## [WORK REQUIRED]
Repeat the records below line by line, exactly, finishing on the line that contains "def execAddr (r".

## [PROVIDED ENTRIES]
-- ==== Sys2Proof/Machine/Formatter.lean ====
section
/-! DEFINITION. The octet formatter: CHUNK, REVB, HEXB, ADDR (45_octet_formatter). -/

namespace Sys2Proof.Machine

/-- `CHUNK` and `CHUNK.R` (45 R201). -/
def execChunk (r : Bool) (s : State) : Host.Outcome State Fault Refusal :=
  match s.dstate with
  | .run => .next (complete .conflict s)
  | .idle | .drain =>
    match srcOctets s.latch.src s.latch.len r s with
    | .error code => .next (complete code s)
    | .ok octets => .next (storeOut octets s)

/-- `REVB` (45 R202). -/
def execRevb (s : State) : Host.Outcome State Fault Refusal :=
  .next (complete .ok { s with result := (bitrev8 (s.latch.opa.setWidth 8)).setWidth 32 })

/-- `HEXB` (45 R204). -/
def execHexb (pad : Nat) (s : State) : Host.Outcome State Fault Refusal :=
  .next (storeOut (hexStr (s.latch.opa.setWidth 8) pad) s)

/-- `ADDR` and `ADDR.R` (45 R205). -/
def execAddr (r : Bool) (pad : Nat) (s : State) : Host.Outcome State Fault Refusal :=
  match s.dstate with
  | .run => .next (complete .conflict s)
  | .idle | .drain =>
    match srcOctets s.latch.src s.latch.len r s with
    | .error code => .next (complete code s)
    | .ok octets => .next (storeOut (addrText pad octets) s)

end Sys2Proof.Machine
end

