-- ==== Sys2Proof/Machine/Locator.lean ====
section
/-! DEFINITION. The frame boundary locator LOCATE (44_frame_locator). -/

namespace Sys2Proof.Machine

/-- Bit `k` of `PATTERN` (44 R191): 1 at the even places and at the last. -/
def patternBit (k : Nat) : Bool := decide (k % 2 = 0) || decide (k = 47)

/-- `Match(s)` (44 R191): the pattern stands in BITBUF from bit index `at0`. -/
def patternAt (s : State) (at0 : Nat) : Bool :=
  (List.range Config.patternLen).all (fun k => bitRead s (at0 + k) == patternBit k)

/-- The smallest index at which the pattern stands within BITBUF[0 .. n), with `n` latched at the issue (44 R190): the search
over `0 .. n - 48`, which is empty for n < 48. -/
def firstMatch (s : State) : Option Nat := (List.range (s.latch.bitlen + 1 - Config.patternLen)).find? (patternAt s)

/-- `LOCATE` (44 R190, R192). -/
def execLocate (s : State) : Host.Outcome State Fault Refusal :=
  match s.dstate with
  | .run => .next (complete .conflict s)
  | .idle | .drain =>
    match firstMatch s with
    | some at0 => .next (complete .ok { s with found := true, frameOffset := BitVec.ofNat 32 (at0 + Config.patternLen) })
    | none => .next (complete .notFound { s with found := false, frameOffset := Config.noIndex })

end Sys2Proof.Machine
end

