/-- Settles O15: the default clamp keeps the sign of every number, and on the machine the clamped word, read back as OPA, is the
clamped number. -/
theorem signOfDefaultClampIsSign : Obligations.SignOfDefaultClampIsSign := by
  refine ⟨sign_clamp_default, fun s t u v hopb hopc ht hu hv => ?_⟩
  have hlo : s.latch.opb.toInt = -1 := by rw [hopb]; rfl
  have hhi : s.latch.opc.toInt = 1 := by rw [hopc]; rfl
  rw [exec_clamp_of_le (by omega)] at ht
  rw [exec_sign] at hu hv
  cases ht; cases hu; cases hv
  have hclamped : sign (BitVec.ofInt 32 (clamp s.latch.opa.toInt s.latch.opb.toInt s.latch.opc.toInt)).toInt =
      sign s.latch.opa.toInt := by
    rw [toInt_ofInt_clamp, hlo, hhi, sign_clamp_default]
  exact congrArg polarityWord hclamped

end Sys2Proof.Machine
end

section
/-! PROOFS. The decoder beat by beat (42 R153 to R164): DECODE, which beats are accepted and what none of them touches, the three
ways of a beat through RUN, the beat in DRAIN, the moves of `DSTATE`, and the thresholds of R152. -/

namespace Sys2Proof.Machine

/-! ## DECODE (R153) -/

theorem exec_decode_of_idle {s : State} (hd : s.dstate = .idle) :
    exec .decode s = .next (complete .ok { clearCapture s with dstate := .run }) :=
  (execDecode_eq s).trans (if_pos hd)

theorem exec_decode_of_ne_idle {s : State} (hd : s.dstate ≠ .idle) : exec .decode s = .next (complete .conflict s) :=
  (execDecode_eq s).trans (if_neg hd)

/-- Settles O11: DECODE is row 0x02; in IDLE it completes on the cleared capture, else it only reports CONFLICT; and only a write
in IDLE changes a threshold. -/
theorem decodeStartsACapture : Obligations.DecodeStartsACapture :=
  ⟨issuedAs_of_row (by decide) (fun _ => rfl) (fun _ => rfl), rfl,
    fun _ hd => (exec_decode_of_idle hd).trans (congrArg _ (complete_ok _)),
    fun _ hd => (exec_decode_of_ne_idle hd).trans (congrArg _ (complete_error _ _ (by decide))),
    thresholdsAreWrittenOnlyInIdle.2.2⟩

/-! ## Acceptance (R155) -/

theorem sReady_of_idle {s : State} (hd : s.dstate = .idle) : sReady s = false := by
  rw [sReady, hd]

theorem sReady_of_ne_idle {s : State} (hd : s.dstate ≠ .idle) : sReady s = true := by
  unfold sReady
  split
  · exact absurd ‹_› hd
  all_goals rfl

theorem takeBeat_of_no_source {s : State} (hs : s.source = []) : takeBeat s = s := by
  simp only [takeBeat, hs]

theorem takeBeat_of_idle {s : State} (hd : s.dstate = .idle) : takeBeat s = s := by
  unfold takeBeat
  split
  · rfl
  · rw [sReady_of_idle hd]
    rfl

theorem takeBeat_of_ne_idle {s : State} {b : Beat} {rest : List Beat} (hd : s.dstate ≠ .idle) (hs : s.source = b :: rest) :
    takeBeat s = acceptBeat b { s with source := rest } := by
  simp only [takeBeat, hs, sReady_of_ne_idle hd, if_true]

/-- Every accepted beat counts one sample (10_state R39). -/
theorem acceptBeat_sidx {b : Beat} {s : State} (hd : s.dstate ≠ .idle) : (acceptBeat b s).sidx = s.sidx + 1 := by
  apply acceptBeat_keeps (fun t => t.sidx = s.sidx + 1)
  case hidle => exact fun hi => absurd hi hd
  all_goals
    intros
    simp

/-- What of the state no beat touches: the command engine with its results and OUTBUF, the operand registers, the controls, the
thresholds, the build and the host's records. Everything else is as at reset. -/
def controlsOf (s : State) : State :=
  { State.reset with
    busy := s.busy, err := s.err, found := s.found, frameOffset := s.frameOffset, outlen := s.outlen, result := s.result
    outbuf := s.outbuf, latch := s.latch, src := s.src, len := s.len, dst := s.dst, opa := s.opa, opb := s.opb, opc := s.opc
    edgeThr := s.edgeThr, gapThr := s.gapThr, alignEn := s.alignEn, irqEnable := s.irqEnable, params := s.params
    draws := s.draws, reads := s.reads }

theorem takeBeat_controls (s : State) : controlsOf (takeBeat s) = controlsOf s := by
  obtain heq | ⟨b, rest, heq⟩ := takeBeat_eq s <;> rw [heq]
  apply acceptBeat_keeps (fun t => controlsOf t = controlsOf s) <;> intros <;> simp [controlsOf]

/-- Settles O26: `s_ready` gates the beat, the end of every beat counts it, and no beat touches `controlsOf`. -/
theorem beatsAreAcceptedOutsideIdle : Obligations.BeatsAreAcceptedOutsideIdle := by
  refine ⟨fun s hd => ⟨sReady_of_idle hd, takeBeat_of_idle hd⟩, fun s b rest hd hs => ?_, fun s => ?_⟩
  · have htake := takeBeat_of_ne_idle hd hs
    refine ⟨sReady_of_ne_idle hd, htake, ?_, ?_⟩ <;> rw [htake]
    · exact acceptBeat_source b _
    · exact (congrArg BitVec.toNat (acceptBeat_sidx (s := { s with source := rest }) hd)).trans (BitVec.toNat_add _ _)
  · have hfield {α : Type} (f : State → α) := congrArg f (takeBeat_controls s)
    exact ⟨hfield (·.busy), hfield (·.err), hfield (·.found), hfield (·.frameOffset), hfield (·.outlen), hfield (·.result),
      hfield (·.outbuf), hfield (·.latch), hfield (·.src), hfield (·.len), hfield (·.dst), hfield (·.opa), hfield (·.opb),
      hfield (·.opc), hfield (·.edgeThr), hfield (·.gapThr), hfield (·.alignEn), hfield (·.irqEnable),
      hfield (·.params), hfield (·.draws), hfield (·.reads)⟩

/-! ## The three ways through RUN, and DRAIN (R156 to R164) -/

section Beat
variable {b : Beat} {s : State}

theorem acceptBeat_of_drain (hd : s.dstate = .drain) : acceptBeat b s = finishBeat none b s := by
  simp only [acceptBeat, hd, drainStep]

theorem acceptBeat_of_run (hd : s.dstate = .run) : acceptBeat b s = runStep b s := by
  simp only [acceptBeat, hd]
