-- ==== Sys2Proof/Machine/BitPacker.lean ====
section
/-! DEFINITION. The bit packer: PACK (43_bit_packer.md). -/

namespace Sys2Proof.Machine

/-- PACK's accumulator: `acc` and the number of bits it holds, 0 to 7 (R460, R170). -/
structure PackAcc where
  acc : Byte
  nacc : Nat

/-- Appends one code bit, and writes the byte out as soon as it holds 8 (R460). -/
def pushBit (b : Bool) (l : PackAcc) (s : State) : Body PackAcc :=
  let acc := (l.acc <<< 1) ||| (BitVec.ofBool b).setWidth 8
  if l.nacc + 1 = 8 then (out acc s).andThen fun _ s => .ok ⟨0, 0⟩ s
  else .ok ⟨acc, l.nacc + 1⟩ s

/-- The detail of NO_CODE: (byte << 24) | offset (R460, R462). -/
def noCodeInfo (b : Byte) (i : Nat) : Word := (b.setWidth 32 <<< 24) ||| BitVec.ofNat 32 i

/-- One round of PACK's loop: the code of IBUF[i], then NBITS (R460). -/
def packByte (i : Nat) (l : PackAcc) (s : State) : Body PackAcc :=
  let b := ibufByte s i
  let e := ctAt s.ct b
  if e.len = 0 then .raised .noCode (noCodeInfo b i) s
  else
    (forEach (List.range e.len.toNat) (fun j l s => pushBit (codeBit e.code j) l s) l s).andThen fun l s =>
      .ok l { s with nbits := s.nbits + e.len.setWidth 32 }

/-- The final partial byte, zero-padded on its low-order bits (R460, R461). NBITS stands at the full count by then,
as in R460's pseudocode (DEDUCED, log 20). -/
def flushAcc (l : PackAcc) (s : State) : Body Unit :=
  if l.nacc > 0 then out (l.acc <<< (8 - l.nacc)) s else .ok () s

/-- PACK's pseudocode (R460). -/
def packBody (s : State) : Body Unit :=
  (require s.ctV 10 s).andThen fun _ s =>
    if s.legacy = false ∧ s.ilen.setWidth 32 ≠ s.total then
      .raised .totalMismatch (s.ilen.setWidth 32) s
    else
      (forEach (inputOffsets s) packByte ⟨0, 0⟩ { s with nbits := 0 }).andThen flushAcc

/-- PACK (R460). -/
def execPack (s : State) : Outcome := runBody packBody s

end Sys2Proof.Machine
end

## [RESULT]
-- ==== Sys2Proof/Machine/Formatter.lean ====
section
/-! DEFINITION. The octet formatter: CHUNK, REVB, HEXB, ADDR (45_octet_formatter). -/

namespace Sys2Proof.Machine

/-- `CHUNK` and `CHUNK.R` (45 R201). -/
def execChunk (r : Bool) (s : State) : Host.Outcome State Fault Refusal :=
  match s.dstate with
  | .run => .next (complete .conflict s)
  | .idle | .drain =>
    match srcOctets s.latch.src s.latch.len r s with
    | .error code => .next (complete code s)
    | .ok octets => .next (storeOut octets s)

/-- `REVB` (45 R202). -/
def execRevb (s : State) : Host.Outcome State Fault Refusal :=
  .next (complete .ok { s with result := (bitrev8 (s.latch.opa.setWidth 8)).setWidth 32 })

/-- `HEXB` (45 R204). -/
def execHexb (pad : Nat) (s : State) : Host.Outcome State Fault Refusal :=
  .next (storeOut (hexStr (s.latch.opa.setWidth 8) pad) s)

/-- `ADDR` and `ADDR.R` (45 R205). -/
def execAddr (r : Bool) (pad : Nat) (s : State) : Host.Outcome State Fault Refusal :=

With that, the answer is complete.